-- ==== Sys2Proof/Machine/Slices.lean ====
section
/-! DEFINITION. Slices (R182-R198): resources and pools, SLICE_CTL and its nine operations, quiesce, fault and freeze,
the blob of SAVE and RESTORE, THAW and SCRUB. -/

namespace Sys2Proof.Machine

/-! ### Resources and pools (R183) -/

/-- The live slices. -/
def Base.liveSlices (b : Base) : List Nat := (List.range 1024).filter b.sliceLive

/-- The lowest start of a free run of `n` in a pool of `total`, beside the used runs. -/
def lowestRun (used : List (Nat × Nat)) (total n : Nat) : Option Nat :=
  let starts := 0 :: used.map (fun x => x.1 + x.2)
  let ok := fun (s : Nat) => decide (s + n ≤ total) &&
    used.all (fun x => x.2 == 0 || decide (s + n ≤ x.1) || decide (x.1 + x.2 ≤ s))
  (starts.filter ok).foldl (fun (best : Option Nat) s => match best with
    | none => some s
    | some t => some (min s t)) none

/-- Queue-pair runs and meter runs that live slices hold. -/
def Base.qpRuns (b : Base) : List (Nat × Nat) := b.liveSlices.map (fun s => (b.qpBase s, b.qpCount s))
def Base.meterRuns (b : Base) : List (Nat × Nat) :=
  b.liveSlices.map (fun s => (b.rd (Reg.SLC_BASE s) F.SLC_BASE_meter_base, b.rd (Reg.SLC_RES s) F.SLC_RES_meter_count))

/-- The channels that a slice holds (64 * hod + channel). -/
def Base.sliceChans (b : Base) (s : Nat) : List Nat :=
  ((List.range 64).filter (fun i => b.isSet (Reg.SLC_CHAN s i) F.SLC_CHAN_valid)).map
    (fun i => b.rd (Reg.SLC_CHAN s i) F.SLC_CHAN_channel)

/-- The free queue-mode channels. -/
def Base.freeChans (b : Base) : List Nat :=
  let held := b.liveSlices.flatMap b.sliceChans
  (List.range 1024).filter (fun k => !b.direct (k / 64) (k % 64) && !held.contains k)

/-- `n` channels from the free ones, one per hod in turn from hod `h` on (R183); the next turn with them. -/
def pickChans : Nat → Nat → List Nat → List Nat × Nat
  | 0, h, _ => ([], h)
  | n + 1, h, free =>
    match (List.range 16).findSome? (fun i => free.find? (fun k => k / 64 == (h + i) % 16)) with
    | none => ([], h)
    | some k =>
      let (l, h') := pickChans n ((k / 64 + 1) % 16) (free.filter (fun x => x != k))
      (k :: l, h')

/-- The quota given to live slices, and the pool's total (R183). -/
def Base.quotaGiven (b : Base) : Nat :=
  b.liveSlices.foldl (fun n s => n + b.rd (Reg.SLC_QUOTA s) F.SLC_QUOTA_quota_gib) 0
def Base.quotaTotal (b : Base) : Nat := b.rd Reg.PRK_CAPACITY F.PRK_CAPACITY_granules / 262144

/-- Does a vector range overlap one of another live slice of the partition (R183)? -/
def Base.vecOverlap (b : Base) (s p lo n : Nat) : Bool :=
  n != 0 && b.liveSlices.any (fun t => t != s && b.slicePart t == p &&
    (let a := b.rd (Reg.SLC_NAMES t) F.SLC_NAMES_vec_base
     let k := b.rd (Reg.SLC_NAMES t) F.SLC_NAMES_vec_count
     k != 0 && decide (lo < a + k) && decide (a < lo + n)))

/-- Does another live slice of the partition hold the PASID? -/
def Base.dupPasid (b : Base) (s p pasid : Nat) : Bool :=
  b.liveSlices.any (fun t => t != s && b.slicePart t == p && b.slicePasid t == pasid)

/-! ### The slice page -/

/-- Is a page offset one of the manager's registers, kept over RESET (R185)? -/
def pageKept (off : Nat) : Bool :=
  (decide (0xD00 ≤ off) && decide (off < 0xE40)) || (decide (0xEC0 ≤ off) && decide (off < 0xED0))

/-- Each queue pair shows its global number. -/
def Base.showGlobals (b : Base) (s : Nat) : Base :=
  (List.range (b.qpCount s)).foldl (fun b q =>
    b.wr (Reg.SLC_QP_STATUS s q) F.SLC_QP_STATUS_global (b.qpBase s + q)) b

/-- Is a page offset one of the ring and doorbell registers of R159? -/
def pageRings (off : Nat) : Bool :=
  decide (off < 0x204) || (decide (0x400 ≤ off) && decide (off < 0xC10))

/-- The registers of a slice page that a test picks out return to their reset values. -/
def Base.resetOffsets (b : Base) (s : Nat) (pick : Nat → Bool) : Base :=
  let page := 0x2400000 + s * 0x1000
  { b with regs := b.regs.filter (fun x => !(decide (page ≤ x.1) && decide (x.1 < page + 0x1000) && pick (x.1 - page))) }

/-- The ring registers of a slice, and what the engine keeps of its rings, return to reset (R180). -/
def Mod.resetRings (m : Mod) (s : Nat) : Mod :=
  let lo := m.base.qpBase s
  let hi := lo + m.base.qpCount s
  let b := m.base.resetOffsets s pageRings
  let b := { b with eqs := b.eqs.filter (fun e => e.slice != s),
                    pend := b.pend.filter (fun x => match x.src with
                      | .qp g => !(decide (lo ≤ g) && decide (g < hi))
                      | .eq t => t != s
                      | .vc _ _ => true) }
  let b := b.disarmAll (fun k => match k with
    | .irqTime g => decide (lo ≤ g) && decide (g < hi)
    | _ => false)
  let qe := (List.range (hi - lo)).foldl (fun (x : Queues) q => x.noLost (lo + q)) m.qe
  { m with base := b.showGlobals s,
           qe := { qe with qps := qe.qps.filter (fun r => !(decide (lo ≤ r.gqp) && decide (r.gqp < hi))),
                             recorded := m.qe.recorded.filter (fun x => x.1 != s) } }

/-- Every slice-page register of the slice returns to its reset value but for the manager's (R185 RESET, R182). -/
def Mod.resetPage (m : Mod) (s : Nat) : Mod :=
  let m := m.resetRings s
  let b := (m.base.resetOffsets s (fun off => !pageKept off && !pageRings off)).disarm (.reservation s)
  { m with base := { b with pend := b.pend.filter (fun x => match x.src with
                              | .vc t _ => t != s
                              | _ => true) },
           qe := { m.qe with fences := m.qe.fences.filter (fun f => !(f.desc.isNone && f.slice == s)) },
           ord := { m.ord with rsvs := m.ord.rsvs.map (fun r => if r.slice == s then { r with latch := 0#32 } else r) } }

---

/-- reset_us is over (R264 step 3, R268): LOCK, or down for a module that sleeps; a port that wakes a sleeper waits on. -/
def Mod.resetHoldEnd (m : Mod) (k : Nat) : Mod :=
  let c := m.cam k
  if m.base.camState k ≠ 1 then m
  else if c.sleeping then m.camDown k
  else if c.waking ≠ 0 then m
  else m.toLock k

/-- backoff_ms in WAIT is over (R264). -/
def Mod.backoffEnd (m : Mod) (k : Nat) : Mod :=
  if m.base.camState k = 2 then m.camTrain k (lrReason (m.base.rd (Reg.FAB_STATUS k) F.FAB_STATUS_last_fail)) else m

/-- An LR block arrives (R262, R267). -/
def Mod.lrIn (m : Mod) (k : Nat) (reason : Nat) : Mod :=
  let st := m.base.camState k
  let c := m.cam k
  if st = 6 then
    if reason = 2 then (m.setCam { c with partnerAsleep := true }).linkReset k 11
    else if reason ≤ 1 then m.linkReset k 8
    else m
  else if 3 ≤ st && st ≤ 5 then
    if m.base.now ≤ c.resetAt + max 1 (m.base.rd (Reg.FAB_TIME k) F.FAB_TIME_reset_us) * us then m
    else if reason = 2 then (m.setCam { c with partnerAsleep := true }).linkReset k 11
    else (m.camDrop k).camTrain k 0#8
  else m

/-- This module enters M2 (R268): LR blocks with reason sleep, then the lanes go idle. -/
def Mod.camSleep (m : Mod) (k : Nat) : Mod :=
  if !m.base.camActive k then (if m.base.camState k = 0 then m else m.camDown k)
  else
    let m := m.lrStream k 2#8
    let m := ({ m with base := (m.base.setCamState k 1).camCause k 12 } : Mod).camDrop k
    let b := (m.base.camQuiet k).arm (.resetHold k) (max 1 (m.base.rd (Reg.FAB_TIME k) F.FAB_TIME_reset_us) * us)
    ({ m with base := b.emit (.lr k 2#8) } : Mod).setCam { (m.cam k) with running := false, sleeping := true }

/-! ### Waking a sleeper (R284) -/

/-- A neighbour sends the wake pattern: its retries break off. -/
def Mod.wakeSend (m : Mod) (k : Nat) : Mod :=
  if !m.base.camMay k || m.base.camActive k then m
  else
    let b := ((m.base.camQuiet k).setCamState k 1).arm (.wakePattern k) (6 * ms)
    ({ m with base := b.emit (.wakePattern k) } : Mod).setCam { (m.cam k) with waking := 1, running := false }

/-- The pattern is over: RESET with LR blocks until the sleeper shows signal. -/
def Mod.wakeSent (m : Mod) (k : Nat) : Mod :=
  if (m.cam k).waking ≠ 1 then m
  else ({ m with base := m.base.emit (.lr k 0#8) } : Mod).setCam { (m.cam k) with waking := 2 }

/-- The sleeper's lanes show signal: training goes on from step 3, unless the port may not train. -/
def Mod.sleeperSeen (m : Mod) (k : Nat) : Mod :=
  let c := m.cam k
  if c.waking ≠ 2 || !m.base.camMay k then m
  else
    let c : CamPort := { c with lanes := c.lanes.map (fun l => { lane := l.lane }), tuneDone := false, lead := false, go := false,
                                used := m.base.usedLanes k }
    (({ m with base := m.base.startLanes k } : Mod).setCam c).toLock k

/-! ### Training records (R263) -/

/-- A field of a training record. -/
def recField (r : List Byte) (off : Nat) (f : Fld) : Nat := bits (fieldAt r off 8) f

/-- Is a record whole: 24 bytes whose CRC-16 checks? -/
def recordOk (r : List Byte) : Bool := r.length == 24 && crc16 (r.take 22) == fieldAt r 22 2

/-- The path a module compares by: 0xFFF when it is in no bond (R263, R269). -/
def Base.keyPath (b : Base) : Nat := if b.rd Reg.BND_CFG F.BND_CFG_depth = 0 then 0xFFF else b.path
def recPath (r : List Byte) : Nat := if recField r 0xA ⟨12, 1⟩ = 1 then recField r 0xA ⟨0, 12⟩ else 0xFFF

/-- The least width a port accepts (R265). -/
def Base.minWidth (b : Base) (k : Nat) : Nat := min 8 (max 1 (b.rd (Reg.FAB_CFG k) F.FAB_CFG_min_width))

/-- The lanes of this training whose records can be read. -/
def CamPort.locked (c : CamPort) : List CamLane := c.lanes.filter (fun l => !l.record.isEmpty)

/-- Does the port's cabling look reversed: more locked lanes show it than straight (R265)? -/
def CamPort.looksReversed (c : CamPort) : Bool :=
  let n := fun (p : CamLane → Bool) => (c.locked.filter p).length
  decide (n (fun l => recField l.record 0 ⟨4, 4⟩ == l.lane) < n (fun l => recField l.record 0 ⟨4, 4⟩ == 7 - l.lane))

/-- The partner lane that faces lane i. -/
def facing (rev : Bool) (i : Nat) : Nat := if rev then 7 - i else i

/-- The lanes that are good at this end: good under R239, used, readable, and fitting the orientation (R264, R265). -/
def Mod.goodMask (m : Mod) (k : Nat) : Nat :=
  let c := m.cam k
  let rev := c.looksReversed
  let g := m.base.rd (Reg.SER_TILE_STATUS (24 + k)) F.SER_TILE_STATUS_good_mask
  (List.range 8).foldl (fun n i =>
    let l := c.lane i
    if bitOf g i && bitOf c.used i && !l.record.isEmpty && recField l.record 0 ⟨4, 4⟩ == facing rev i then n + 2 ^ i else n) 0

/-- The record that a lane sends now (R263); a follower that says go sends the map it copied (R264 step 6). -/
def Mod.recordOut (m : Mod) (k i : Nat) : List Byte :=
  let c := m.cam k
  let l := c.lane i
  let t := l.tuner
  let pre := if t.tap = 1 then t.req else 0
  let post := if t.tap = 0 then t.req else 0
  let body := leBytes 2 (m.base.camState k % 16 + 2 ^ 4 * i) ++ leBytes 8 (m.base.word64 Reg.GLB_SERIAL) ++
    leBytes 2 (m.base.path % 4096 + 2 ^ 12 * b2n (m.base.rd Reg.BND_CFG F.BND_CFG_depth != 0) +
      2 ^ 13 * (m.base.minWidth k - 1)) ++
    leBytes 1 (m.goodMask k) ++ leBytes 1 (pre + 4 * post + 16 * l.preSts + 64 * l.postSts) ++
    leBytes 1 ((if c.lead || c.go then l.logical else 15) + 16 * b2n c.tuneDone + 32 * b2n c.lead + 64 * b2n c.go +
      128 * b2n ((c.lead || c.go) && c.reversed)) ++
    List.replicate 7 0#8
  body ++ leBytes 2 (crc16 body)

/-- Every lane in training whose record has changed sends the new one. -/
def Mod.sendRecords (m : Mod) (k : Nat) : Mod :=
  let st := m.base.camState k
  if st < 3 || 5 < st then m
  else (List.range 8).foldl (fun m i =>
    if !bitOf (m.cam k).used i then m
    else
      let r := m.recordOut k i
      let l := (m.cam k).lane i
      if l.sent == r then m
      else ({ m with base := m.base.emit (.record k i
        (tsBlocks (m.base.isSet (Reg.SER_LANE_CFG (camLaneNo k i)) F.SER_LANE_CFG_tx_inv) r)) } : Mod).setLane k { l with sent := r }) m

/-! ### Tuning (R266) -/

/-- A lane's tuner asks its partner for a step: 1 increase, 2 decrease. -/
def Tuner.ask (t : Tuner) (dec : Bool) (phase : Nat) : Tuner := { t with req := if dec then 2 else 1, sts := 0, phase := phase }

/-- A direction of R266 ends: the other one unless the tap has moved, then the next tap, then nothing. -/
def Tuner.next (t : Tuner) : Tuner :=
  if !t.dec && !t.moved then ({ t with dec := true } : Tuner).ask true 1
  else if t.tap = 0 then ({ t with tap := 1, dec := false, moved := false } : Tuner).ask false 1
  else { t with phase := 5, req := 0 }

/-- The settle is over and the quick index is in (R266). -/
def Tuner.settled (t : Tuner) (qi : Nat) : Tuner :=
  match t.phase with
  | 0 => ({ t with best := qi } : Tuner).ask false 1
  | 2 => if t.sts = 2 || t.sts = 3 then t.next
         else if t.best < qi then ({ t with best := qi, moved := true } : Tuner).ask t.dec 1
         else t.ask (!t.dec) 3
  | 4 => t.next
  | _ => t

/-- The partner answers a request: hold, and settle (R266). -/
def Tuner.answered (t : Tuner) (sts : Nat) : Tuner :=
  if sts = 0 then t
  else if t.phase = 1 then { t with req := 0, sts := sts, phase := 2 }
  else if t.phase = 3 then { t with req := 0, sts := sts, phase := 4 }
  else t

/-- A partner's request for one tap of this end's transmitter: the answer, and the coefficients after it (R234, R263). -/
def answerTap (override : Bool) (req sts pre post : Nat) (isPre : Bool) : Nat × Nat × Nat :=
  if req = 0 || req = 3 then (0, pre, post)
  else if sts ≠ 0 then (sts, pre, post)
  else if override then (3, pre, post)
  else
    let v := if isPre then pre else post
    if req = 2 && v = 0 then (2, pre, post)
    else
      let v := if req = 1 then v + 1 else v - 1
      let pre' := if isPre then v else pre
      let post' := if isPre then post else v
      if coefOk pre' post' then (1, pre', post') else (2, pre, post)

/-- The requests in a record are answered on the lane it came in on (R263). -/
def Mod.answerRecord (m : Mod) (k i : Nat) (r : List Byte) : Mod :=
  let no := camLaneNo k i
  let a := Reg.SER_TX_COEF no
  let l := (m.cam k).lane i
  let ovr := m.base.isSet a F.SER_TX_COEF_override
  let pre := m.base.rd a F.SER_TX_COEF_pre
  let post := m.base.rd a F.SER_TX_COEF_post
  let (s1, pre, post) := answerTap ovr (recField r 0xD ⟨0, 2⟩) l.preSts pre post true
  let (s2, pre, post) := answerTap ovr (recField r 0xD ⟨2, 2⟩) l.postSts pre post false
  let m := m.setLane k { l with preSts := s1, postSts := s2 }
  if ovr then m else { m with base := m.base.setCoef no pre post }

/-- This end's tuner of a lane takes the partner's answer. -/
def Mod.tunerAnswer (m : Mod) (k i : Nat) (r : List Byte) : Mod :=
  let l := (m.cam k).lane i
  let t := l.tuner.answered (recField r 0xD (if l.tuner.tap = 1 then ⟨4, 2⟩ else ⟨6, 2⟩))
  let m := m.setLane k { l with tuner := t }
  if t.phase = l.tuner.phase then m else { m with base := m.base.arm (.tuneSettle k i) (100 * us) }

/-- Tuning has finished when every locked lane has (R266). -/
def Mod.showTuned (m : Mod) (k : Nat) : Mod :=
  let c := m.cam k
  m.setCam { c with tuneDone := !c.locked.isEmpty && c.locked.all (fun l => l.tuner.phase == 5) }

_TASK STATEMENT:_ Your answer must consist solely of the lines above between the line holding "if m.base.now ≤" and the line holding "let m := m.lrStream k 2#8", inclusive, copied exactly.

_WRITTEN RESPONSE:_
    if m.base.now ≤ c.resetAt + max 1 (m.base.rd (Reg.FAB_TIME k) F.FAB_TIME_reset_us) * us then m
    else if reason = 2 then (m.setCam { c with partnerAsleep := true }).linkReset k 11
    else (m.camDrop k).camTrain k 0#8
  else m

/-- This module enters M2 (R268): LR blocks with reason sleep, then the lanes go idle. -/
def Mod.camSleep (m : Mod) (k : Nat) : Mod :=
  if !m.base.camActive k then (if m.base.camState k = 0 then m else m.camDown k)
  else
    let m := m.lrStream k 2#8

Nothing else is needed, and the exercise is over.